IRN: Invertible Image Rescaling实验验证

IRN:Invertible Image Rescaling实验验证




这篇论文主要是模拟图像在传输过程中,降尺度和升尺度的问题:高分辨率数字图像(HR图像)通常会按比例缩小(LR图像)以适应各种显示屏或者节省存储成本和带宽,同时终端设备采用后放大方法恢复原始的分辨率或放大图像中的细节。形成一个HR → \rightarrow LR → \rightarrow HR 可逆过程,因此这里,高分辨率图像HR一开始就是可以获得的。对于超分辨率任务真实情况下只有一个LR图像的输入,HR图像是不可获得的


  • 作者测试SR的流程(使用HR输入):
# 正向
input = img_HR  ---- shape:(1, 12, 2H, 2W)
img_LR = net(input, ver=False)[:, :3, :, :]   ---- shape:(1, 12, H, W) --> shape:(1, 3, H, W)

# 反向
# 潜变量z使用随机生成的张量,用于网络输入的padding
input = cat(img_LR, torch.randn(z_shape))   ---- shape: (1, 12, H, W) [z_shape: (1, 9, H, W)]
img_SR = net(input, rev=True)[:, :3, :, :]   ---- shape: (1, 12, 2H, 2W) --> shape: (1, 3, 2H, 2W)

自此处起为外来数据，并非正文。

-- ==== Sys2Proof/Machine/System.lean ====
section
/-! DEFINITION. Fences, system registers, the scheduling group and TRAP (R55 to R58, R78 to R83, R263, R264, R276, R300 to
R302). -/

namespace Sys2Proof.Machine

/-! ## Fences (R78, R328) -/

/-- Whether the context's accepted tile instructions have all completed (R328, R344). -/
def State.tileIdle (s : State) (c : Option Nat) : Bool :=
  match c.bind s.sadOf with
  | some i => (s.sad i).queue.isEmpty
  | none => true

/-- A wait at issue that names no range. -/
def waitM {α : Type} (why : WaitWhy) : M α := throw (.wait why 0 .none 0)

def execFence (d a b : Reg) (s : State) : Out :=
  coreStep (.fence d a b) (do
    let s ← get
    if !s.tileIdle s.curCtx then waitM .earlier
    pure none) s

/-- R328: every earlier scalar store of a core that executes in order has been performed. -/
def execFenceSt (d a b : Reg) (s : State) : Out := coreStep (.fenceSt d a b) (pure none) s

/-- R79: the fetched word comes with each command, so nothing is held to be discarded. -/
def execIfence (d a b : Reg) (s : State) : Out := coreStep (.ifence d a b) (pure none) s

/-- R302 step 3: the entries of a TLB and of its walk cache that an invalidation leaves. -/
def Tlb.invalidate (t : Tlb) (inv : Nat) (asid : BitVec 16) : Tlb :=
  let keep : TlbEntry → Bool := fun e =>
    match inv with
    | 1 => e.global || e.asid ≠ asid
    | 2 => false
    | 3 => !e.global
    | _ => true
  { t with
    entries := t.entries.filter fun p => keep p.2
    walk := if inv = 0 then t.walk else if inv = 1 then t.walk.filter fun e => e.asid ≠ asid else [] }

/-- R302 step 4: whether a context in scope still uses a translation. -/
def State.usesTranslation (s : State) (c : Nat) : Bool :=
  (match s.sadOf c with
    | some i => !(s.sad i).queue.isEmpty
    | none => false) ||
  (match s.runOf c with
    | some i => ((s.run i).map fun r => !r.pins.isEmpty).getD false
    | none => false) ||
  (s.streams.any fun p => p.2.ctx = c && (p.2.act.isSome || p.2.shadow.isSome)) ||
  (s.windows.any fun p => s.wOwner p.1 = c && p.2.st ≠ .closed && p.2.wtgt.bit 0)

/-- R302 step 4: whether an invalidation is complete. -/
def State.invDone (s : State) (inv : Nat) (asid : BitVec 16) : Bool :=
  s.core.ctxs.all fun p =>
    p.2.mode = .free || (inv = 1 && s.asidOf p.1 ≠ asid) || !s.usesTranslation p.1

/-- R302. -/
def execSsync (d a b : Reg) (s : State) : Out :=
  coreStep (.ssync d a b) (do
    requireSystem (.ssync d a b)
    let s ← get
    if !s.tileIdle s.curCtx then waitM .earlier
    let s1 := match s.curCtx with
      | some c => s.loadInUse c (s.curStall.getD 31)
      | none => s.modCur Stall.loadInUse
    let inv := s1.cur.ptbase.bits 1 0
    let asid := s1.cur.useAsid
    set { s1 with core := { s1.core with tlb := s1.core.tlb.invalidate inv asid, ttlb := s1.core.ttlb.invalidate inv asid } }
    if inv ≠ 0 && !s1.invDone inv asid then waitM .earlier
    modify fun s => s.modCur fun t => { t with ptbase := t.ptbase &&& ~~~3 }
    pure none) s

/-! ## System registers (R55 to R58) -/

/-- What a mode may do with a register (R55). -/
inductive Access where
  | no | ro | rw
  deriving DecidableEq, Repr

/-- R55: the tag of each implemented register, with its service and system access; none for a reserved number. -/
def sysRegs (n : Nat) : Option (Tag × Access × Access) :=
  match n with
  | 0x000 => some (.int, .ro, .ro)
  | 0x001 => some (.int, .ro, .rw)
  | 0x002 => some (.int, .no, .rw)
  | 0x003 => some (.vaddr, .no, .rw)
  | 0x004 => some (.int, .no, .rw)
  | 0x005 => some (.vaddr, .no, .rw)
  | 0x006 => some (.vaddr, .no, .rw)
  | 0x007 => some (.none, .no, .rw)
  | 0x010 => some (.int, .ro, .ro)
  | 0x011 => some (.int, .ro, .ro)
  | 0x020 => some (.int, .no, .rw)
  | 0x021 => some (.int, .no, .rw)
  | 0x022 => some (.int, .ro, .rw)
  | 0x023 => some (.int, .ro, .rw)
  | 0x030 => some (.int, .no, .rw)
  | 0x031 => some (.int, .no, .rw)
  | 0x032 => some (.int, .ro, .rw)
  | 0x040 => some (.int, .ro, .rw)
  | 0x041 => some (.int, .ro, .rw)
  | 0x042 => some (.int, .ro, .rw)
  | 0x050 => some (.vaddr, .no, .rw)
  | _ => none

/-- R57: coreid. In the reserve stall, which holds no context, CTX is a free value (DESIGN CHOICE, log entry 12). -/
def State.coreid (s : State) : Word :=
  Word.ofNat (3 + (s.curStall.getD 0) * 2 ^ 8) +
    Word.ofNat ((match s.curCtx with | some n => n | none => (Config.freeWord s.free).toNat % 1024) * 2 ^ 16)

/-- R260: the prio register. -/
def Ctx.prioWord (c : Ctx) : Word :=
  Word.ofNat (c.prio.toNat + c.woke.toNat * 2 ^ 8 + c.pend.toNat * 2 ^ 16 + c.runix.toNat * 2 ^ 24)

/-- The data bits of an implemented register. The registers of the context state array are free values in the reserve
stall (DESIGN CHOICE, log entry 12). -/
def State.sysRead (s : State) (n : Nat) : TVal :=
  let t := s.cur
  let i := TVal.int
  let own := fun (f : Ctx → Word) => match s.curCtx with
    | some c => f (s.ctx c)
    | none => Config.freeWord s.free
  match n with
  | 0x000 => i s.coreid
  | 0x001 => i (s.statusWord t s.curCtx)
  | 0x002 => i t.cause
  | 0x003 => ⟨t.epc, .vaddr⟩
  | 0x004 => i t.tval
  | 0x005 => ⟨t.tvec, .vaddr⟩
  | 0x006 => ⟨t.tsp, .vaddr⟩
  | 0x007 => t.scratch
  | 0x010 => i (Word.ofNat s.now)
  | 0x011 => i s.gcount
  | 0x020 => i t.asid
  | 0x021 => i t.ptbase
  | 0x022 => i t.keyrl
  | 0x023 => i t.keyrh
  | 0x030 => i t.bbase
  | 0x031 => i t.bbound
  | 0x032 => i t.bwlimit
  | 0x040 => i (own Ctx.prioWord)
  | 0x041 => i (own fun c => c.evmask)
  | 0x042 => i (own fun c => c.alert)
  | 0x050 => ⟨own fun c => c.tsave, .vaddr⟩
  | _ => i 0

/-- Whether a register lies in the context state array or is coreid, which the reserve stall does not have. -/
def ownReg (n : Nat) : Bool := n = 0 || 0x40 ≤ n

/-- R57: a write of a register of the stall; bits that a layout reserves keep reading 0. -/
def Stall.sysWrite (t : Stall) (n : Nat) (v : TVal) : Stall :=
  let w := v.data
  match n with
  | 0x001 => { t with status := (t.status &&& 1) ||| (w &&& 0xE) }
  | 0x002 => { t with cause := w &&& causeMask }
  | 0x003 => { t with epc := w &&& ~~~3 }
  | 0x004 => { t with tval := w }
  | 0x005 => { t with tvec := w &&& ~~~3 }
  | 0x006 => { t with tsp := w }
  | 0x007 => { t with scratch := v }
  | 0x020 => { t with asid := w &&& 0xFFFF }
  | 0x021 => { t with ptbase := w &&& 0xFFFFFFFFFE003 }
  | 0x022 => { t with keyrl := w }
  | 0x023 => { t with keyrh := w }
  | 0x030 => { t with bbase := w &&& 0xFFFFF000 }
  | 0x031 => { t with bbound := w &&& 0x1FFFFFFFF }
  | 0x032 => { t with bwlimit := w &&& 0xFFFFFFFF }
  | _ => t

/-- R260 to R262, R280: a write of a register of the context state array. -/
def Ctx.sysWrite (c : Ctx) (n : Nat) (w : Word) : Ctx :=
  match n with
  | 0x040 => { c with prio := BitVec.ofNat 3 w.toNat }
  | 0x041 => { c with evmask := w &&& 0x00FFFFFFFFFF017F }
  | 0x042 => { c with alert := c.alert &&& ~~~(w &&& 0xF) }
  | 0x050 => { c with tsave := w &&& 0x01FFFFFFFFFFFFFF }
  | _ => c

/-- R56: SYSREG_UNDEF, then SYSREG_PRIV. -/
def checkSysReg (n : Nat) (write : Bool) : M Unit := do
  match sysRegs n with
  | none => trapM 0x44 (Word.ofNat n)
  | some (_, svc, sys) =>
    let acc := if (← get).cur.sysMode then sys else svc
    if acc = .no || (write && acc = .ro) then trapM 0x43 (Word.ofNat n)

/-- R81. -/
def execSrd (d a : Reg) (n : BitVec 15) (s : State) : Out :=
  coreStep (.srd d a n) (do
    checkSysReg n.toNat false
    let s ← get
    let v := s.sysRead n.toNat
    let s1 := if s.curCtx.isNone && ownReg n.toNat then { s with free := s.free + 1 } else s
    set (s1.setReg d v)
    pure none) s

/-- R56: the tags that SWR of a register accepts: its own; any but NONE for scratch; any but NONE and POISON for a
reserved number. -/
def swrAccepts (n : Nat) : Tag → Bool :=
  match sysRegs n with
  | none => fun t => t ≠ .none && t ≠ .poison
  | some (t, _, _) => if n = 7 then fun u => u ≠ .none else only t

/-- R81, R57: SWR takes effect from the next instruction; a write of PRIO triggers a decision (R260). The reserve stall holds
no context: a write there of prio, evmask, alert or tsave has no effect (DESIGN CHOICE, log entry 12). -/
def execSwr (d a : Reg) (n : BitVec 15) (s : State) : Out :=
  coreStep (.swr d a n) (do
    let v := (← get).reg a
    checkTags [⟨2, v, swrAccepts n.toNat⟩]
    checkSysReg n.toNat true
    if n.toNat < 0x40 then modify fun s => s.modCur fun t => t.sysWrite n.toNat v
    else
      let s ← get
      match s.curCtx with
      | some c => do
        set (s.modCtx c fun e => e.sysWrite n.toNat v.data)
        if n.toNat = 0x40 then modify State.trigger
      | none => pure ()
    pure none) s

/-- R300: the rights of 16 keys replaced in one step. -/
def Stall.keysw (t : Stall) (w : Word) : Stall :=
  let r := w.bits 63 32
  match w.bits 1 0 with
  | 0 => { t with keyrl := t.keyrl.putBits 31 0 r }
  | 1 => { t with keyrl := t.keyrl.putBits 63 32 r }
  | 2 => { t with keyrh := t.keyrh.putBits 31 0 r }
  | _ => { t with keyrh := t.keyrh.putBits 63 32 r }

/-- R300. An operand of any other tag than NONE and INT, POISON among them, takes TAG_MISMATCH (R43; DEDUCED, log entry 27). -/
def execKeysw (d a b : Reg) (s : State) : Out :=
  coreStep (.keysw d a b) (do
    let v := (← get).reg a
    checkNone [⟨2, v, only .int⟩]
    checkAccepted [⟨2, v, only .int⟩]
    modify fun s => s.modCur fun t => t.keysw v.data
    pure none) s

/-! ## Traps and scheduling (R82, R83, R91, R263, R264, R276) -/

/-- R83: TRAP takes the synchronous trap TRAP with tval = imm zero-extended. With a fetched word that no row spells it takes
ILLEGAL at issue (R61); a word that a row spells is that row's command, and not this one's. -/
def execTrap (d a : Reg) (imm : BitVec 15) (word : Option Half) (s : State) : Out :=
  if (Instr.trap d a imm word).spells then coreStep (.trap d a imm word) (trapM 4 (imm.zeroExtend 64)) s else .next s

/-- R91. -/
def execTret (d a b : Reg) (s : State) : Out :=
  coreStep (.tret d a b) (do
    requireSystem (.tret d a b)
    trapReturn) s

/-- R263: WAIT of a context. -/
def waitContext (i : Instr) (c : Nat) : M (Option Word) := do
  let s ← get
  let e := s.ctx c
  if (e.pend &&& e.en) ≠ 0 then set (s.modCtx c Ctx.consume)
  else if e.en = 0 && !e.evmask.bit 8 then trapM 0x82 (insnWord i)
  else
    let s1 := s.modCtx c fun e => { e with mode := .waiting, inWait := true }
    set ({ s1 with core := { s1.core with disp := .idle } }).trigger
  pure none

/-- R276: WAIT of the reserve stall ends the overflow. The handler goes on with another context that is next to be
dispatched and not resident; otherwise the reserve stall is no longer dispatched. -/
def waitReserve : M (Option Word) := do
  let s ← get
  let st := s.core.reserve.holds.foldl (fun t p => if (s.resident p.1).isNone then Tbl.del t p.1 else t) s.core.stalls
  let s1 := { s with core := { s.core with stalls := st, reserve := { s.core.reserve with holds := [], current := none } } }
  let s2 := { s1 with core := { s1.core with reserve := { s1.core.reserve with requests := s1.liveRequests } } }
  let next := match s2.best with
    | some b => if (s2.ctx b).stall.isNone then some b else none
    | none => none
  match next with
  | some c =>
    let s3 := { s2 with core := { s2.core with reserve := { s2.core.reserve with
      requests := s2.core.reserve.requests.filter (· ≠ c) } } }
    set ((s3.overflowArgs c).pmcAdd 3 1)
  | none => set ({ s2 with core := { s2.core with disp := .idle } }).trigger
  pure none

def execWait (d a b : Reg) (s : State) : Out :=
  coreStep (.wait d a b) (do
    match (← get).curCtx with
    | some c => waitContext (.wait d a b) c
    | none => waitReserve) s

/-- R264: the context goes behind every READY context of its priority, and a decision follows. -/
def execYieldOp (d a b : Reg) (s : State) : Out :=
  coreStep (.yieldOp d a b) (do
    let s ← get
    match s.curCtx with
    | some c =>
      let s1 := s.modCtx c fun e => { e with stamp := s.now }
      set ({ s1 with core := { s1.core with sliceExpired := true } }).trigger
    | none => pure ()
    pure none) s

end Sys2Proof.Machine
end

# net(ver=False)正向:HaarDownSampling + InvBlockExp(number=8)
               				--> out_shape: (1, 12, H, W)
# net(ver=True) 反向:InvBlockExp(number=8) + HaarDownSampling
                                                     --> out_shape: (1, 3, 2H, 2W)               
  • 本人模拟实际SR的流程(只用LR输入):
img_LR  ---- shape:(1, 3, H, W)
# 潜变量z使用随机生成的张量,用于网络输入的padding
input = cat(img_LR, torch.randn(z_shape))   ---- shape: (1, 12, H, W) [z_shape: (1, 9, H, W)]
img_SR = net(input, rev=True)[:, :3, :, :]   ---- shape: (1, 12, 2H, 2W) --> shape: (1, 3, 2H, 2W)

# net(ver=False)正向:无正向过程
# net(ver=True) 反向:InvBlockExp(number=8) + HaarDownSampling
                                                     --> out_shape: (1, 3, 2H, 2W)               


Set5 Set14 B100 Urban Div2K(val)
input:HR 43.9994 40.7885 41.2929 39.9002 44.3248
input:LR 35.4581 31.0439 30.8835 28.4020 33.6007


input_shape params MAdd Flops Memory
input:HR (3, 192, 192) 1,668,000 30.68G 15.38G 465.36M
input:LR (3, 96, 96) 1,668,000 7.67G 3.84G 121.11M
RCAN (3, 96, 96) 15,444,667 282.26G 141.44G 2.77G


Flops:floating point operations,浮点运算数,即计算量,用来衡量算法/模型的复杂度。


Image rescaling is a different task from super-resolution (see ‘Difference from SR’ in the paper). IRN downscales HR images and reconstruct them from the downscaled LR images, while the ultimate goal of super-resolution is to upscale arbitrary LR images. So in our test code, we only need HR images to verify the performance.

If we just use the architecture of IRN for paired training of bicubic-downscaled LR images and HR images (latent variable z as padding 0), which is the setting of many sr methods, the performance is not as good as them. Reasons include that our invertible architecture is not mainly designed for prior learning, and the parameters are fewer. The improvement of IRN comes from our invertible modeling for downscaling and upscaling.

具体见:Github issue#4


  • 图像缩放(image rescaling)和超分辨率(super-resolution)是不同的任务。IRN是下采样HR得到LR,然后从LR重建出HR;SR的目标是放大任意的LR图像。(按博主理解,)

  • 如果仅仅使用IRN的架构对由bicubic下采样得到LR图像和HR图像进行配对训练(潜变量z作为0 padding),这也是许多SR方法的设置,其性能不如它们。原因包括IRN不是主要为先验学习设计的,而且参数很少。IRN的提升来自于对降尺度和升尺度的可逆建模。